US20080145824A1

US20080145824A1 - Computerized speech and communication training

Info

Publication number: US20080145824A1
Application number: US11/956,294
Authority: US
Inventors: Danny Varod
Original assignee: Individual
Current assignee: Individual
Priority date: 2006-12-15
Filing date: 2007-12-13
Publication date: 2008-06-19

Abstract

This invention provides a method for automated training speech and communication, including, but not limited to, pronunciation, intonation, speech fluency, dialect, accents and non verbal social conduct. This invention deals with the following problems: How to train a user to communicate in a specific region's dialect, accent and conduct, in scenarios similar to the ones the user is expected to encounter. How to train a user in building sentences that convey his thoughts. How to train a user to correctly pronounce given sentences, in a given dialect and accent. How to increase a user's confidence in his/her ability to communicate in a taught language. The method offers a solution for training users to communicate fluently in a desired environment, in a way that is both effective and fun.

Description

BACKGROUND OF THE INVENTION

This invention is related to computer games, in specific a category of computer games referred to as “quests” or “adventure games” (such as Sierra's™ King's Quest™ published in 1984 and Quest for Glory™ published in 1989). In quests a virtual world is displayed, in which the user has a representation, referred to as an “avatar”. The user can move his/her avatar around and interact, through actions with objects and characters. In this category of games there is a storyline in which characters can speak to the user, and the user is given options from which he/she can select what the avatar is to say to the characters. The storyline can consist of various paths and outcomes, and develops as the user is playing, according to the user's actions and selections.
The method of learning is related to the field of psychology. According to psychological findings (Reference, The Open University of Israel course books for Social Psychology), people learn how to act in various scenarios from previous experience in similar scenarios and from observing others. Also a person's confidence in his/her ability to perform certain activities improves with experience.
Research also shows that people learn from positive and negative consequences that follow their actions. These consequences are conceived as feedback from which people learn the appropriateness of their actions.
Many people learn languages at school or in courses. Although they learn how read and write, they gain no experience in conducting conversations in the studied language.

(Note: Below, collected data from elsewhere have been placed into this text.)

/-- A command that a code is carries that code in lane 0 of its word, and is well-formed; the no-command code is none. -/
theorem commandOf_some {cw : CommandWord} {code : Byte} {u : UpperLanes} {c : Instr} (h : commandOf cw code u = some c) :
    code ≠ 0 ∧ busForm c = some (.command cw, u.withCode code) ∧ c.wellFormed = true := by
  have hcode : code ≠ 0 := by
    rintro rfl
    exact nomatch h
  refine ⟨hcode, ?_⟩
  cases hl : cw.lists code with
  | false =>
    cases (commandOf_unlisted hl u).symm.trans h
    exact ⟨rfl, by rw [Instr.wellFormed, hl]; rfl⟩
  | true =>
    cases cw with
    | acknowledge =>
      have hten : code.toNat ≤ 10 := by simpa [CommandWord.lists] using hl
      cases (commandOf_acknowledge hcode hten u).symm.trans h
      exact ⟨rfl, by simpa [Instr.wellFormed, hten] using hcode⟩
    | runControl =>
      simp only [CommandWord.lists, Bool.or_eq_true, beq_iff_eq, hcode, false_or] at hl
      rcases hl with (rfl | rfl) | rfl <;> cases h <;> exact ⟨rfl, rfl⟩
    | faderCommand | recallCommit =>
      simp only [CommandWord.lists, Bool.or_eq_true, beq_iff_eq, hcode, false_or] at hl
      rcases hl with rfl | rfl <;> cases h <;> exact ⟨rfl, rfl⟩
    | cueArm | cueCancel | taperCommit | scaleCommit =>
      simp only [CommandWord.lists, Bool.or_eq_true, beq_iff_eq, hcode, false_or] at hl
      subst hl
      cases h
      exact ⟨rfl, rfl⟩

/-! ### Accesses -/

/-- A code other than 0 is written in lane 0. -/
theorem UpperLanes.withCode_of_lane0 {l : Lanes} (h : l.lane0.getD 0 ≠ 0) :
    UpperLanes.withCode ⟨l.lane1, l.lane2, l.lane3⟩ (l.lane0.getD 0) = l := by
  obtain ⟨_ | code, l1, l2, l3⟩ := l
  · exact absurd rfl h
  · rfl

/-- The access of a well-formed bus command is that command (section 12.5, R157). -/
theorem writeOf_of_busForm {c : Instr} {word : ImageWord} {l : Lanes} (hwf : c.wellFormed = true)
    (h : busForm c = some (word, l)) : writeOf word l = some c := by
  cases c with
  | acknowledge n u =>
    cases h
    obtain ⟨hn, hten⟩ : n ≠ 0 ∧ n.toNat ≤ 10 := by simpa [Instr.wellFormed] using hwf
    exact commandOf_acknowledge hn hten u
  | unknownCommand cw code u =>
    cases h
    have hl : cw.lists code = false := by simpa [Instr.wellFormed] using hwf
    exact commandOf_unlisted hl u
  | reset | resetRelease | frameExpiry | cueFiring | intakeTimeout | moveTimeout | parkTimeout | holdExpiry
  | homeLimitExceeded | releasingEnd | quietIntervalEnd | missedFrame | senseFrame | slotGrant | preEmption | wordWrite
  | presentGainRead | portARead | portBRead | movedWordRead | readout2Read => exact nomatch h
  | _ => cases h; rfl

/-- The command of an access is that access, and with a lane written it is well-formed (section 12.5, R156, R157). -/
theorem busForm_of_writeOf {word : ImageWord} {l : Lanes} {c : Instr} (h : writeOf word l = some c) :
    busForm c = some (word, l) ∧ (l.nonEmpty = true → c.wellFormed = true) := by
  cases word with
  | command cw =>
    obtain ⟨hcode, hform, hwf⟩ := commandOf_some h
    rw [UpperLanes.withCode_of_lane0 hcode] at hform
    exact ⟨hform, fun _ => hwf⟩
  | controlAlias k f => cases k <;> cases h <;> exact ⟨rfl, id⟩
  | target | control | intake | surfaceTime | slotLimit | quiet | setup | staging => cases h; exact ⟨rfl, id⟩
  | _ => exact nomatch h

/-- Settles O6: the codes of a command word by what the word lists, every other word by its own command. -/
theorem busWritesDecode : Obligations.BusWritesDecode := by
  unfold Obligations.BusWritesDecode
  exact ⟨fun _ _ _ => writeOf_of_busForm, fun _ _ _ => busForm_of_writeOf⟩

end Sys2Proof.Machine
end

section
/-! Where the words of the image are found (section 12.1, 12.2, 12.4), and that a write at any byte of a word does what the
word's own command does (R154, R155): O7. -/

namespace Sys2Proof.Machine

/-! ### The words at their offsets -/

/-- A word is found at an aligned offset inside the 64 KiB of the image. -/
structure ImageWord.PlacedAt (w : ImageWord) (offset : Nat) : Prop where
  aligned : offset % 4 = 0
  inside : offset + 4 ≤ 65536
  found : wordAt offset = some w

theorem index?_val {n : Nat} (i : Fin n) : index? n i.val = some i := dif_pos i.isLt

/-- The words of a fader block (section 12.2). -/
theorem ImageWord.placedAt_fader {w : ImageWord} {f : FaderId} {k : Nat} (hk : k < 16) (h : faderWordAt f k = some w) :
    w.PlacedAt (faderOffset f (4 * k)) := by
  have hindex : faderOffset f (4 * k) / 4 = 0x400 + (16 * f.val + k) := by unfold faderOffset; omega
  have hblock : (16 * f.val + k) / 16 = f.val := by omega
  have hword : (16 * f.val + k) % 16 = k := by omega
  refine ⟨by unfold faderOffset; omega, by unfold faderOffset; omega, ?_⟩
  simp only [wordAt, hindex, Nat.add_sub_cancel_left, hblock, hword, index?_val, Option.bind_some, h]
  iterate 7 rw [if_neg (by omega)]
  exact if_pos (by omega)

They are therefore unable to conduct a fluent conversation in that language, either due to the inability to construct clear sentences that convey their thoughts, or low confidence in their ability to do so.

DESCRIPTION AND OPERATION

Claim 1—Interactive Scenario Based Teaching

Using a computer game like environment, a user can gain the experience he/she needs by encountering simulated scenarios, similar to ones he/she is lightly to encounter in real life. This teaches users how to communicate in similar scenarios and boosts their confidence in their ability to conduct conversations in that language.
By providing the user with positive and negative feedback, which can be in any visual or auditory form (particularly in forms that imitate possible real life reactions), the effectiveness of the teaching can be enhanced.
Another advantage of this method is that the learning experience becomes game like, and therefore a fun process, motivating the user to use it more and therefore learn more.
Scenarios vary according to the desired usage of the language. For example, they can simulate situations specific to a certain type of business in a specific region of the world, or encounters with people from a specific region of the world, or tourist encounters in a specific region of the world. This can be done by using virtual locations, characters and objects similar to those found in that region, and by writing scripts with many different optional continuations, all according to the customs and dialects of that region and line of business.
The virtual locations, characters and objects can be animated (drawn) or made using photographs and video recordings, using any 3D or 2D graphics program.
Since the user must learn to interact within the scenario, using a specific dialect, the teaching of various accents can be added. This can be done by sounding speech to the user in the desired accent. The user's pronunciation of words and intonation of sentences can be checked specifically according to the desired accent. This can be done using any database containing a phoneme breakup for each word required, in the desired accent.
Also, since the interaction is not limited to verbal interaction, non-verbal culture norms of the desired location can be taught by having the characters act accordingly and react to the non-verbal input from the user, such as what the user selects to have his/her avatar look at or touch.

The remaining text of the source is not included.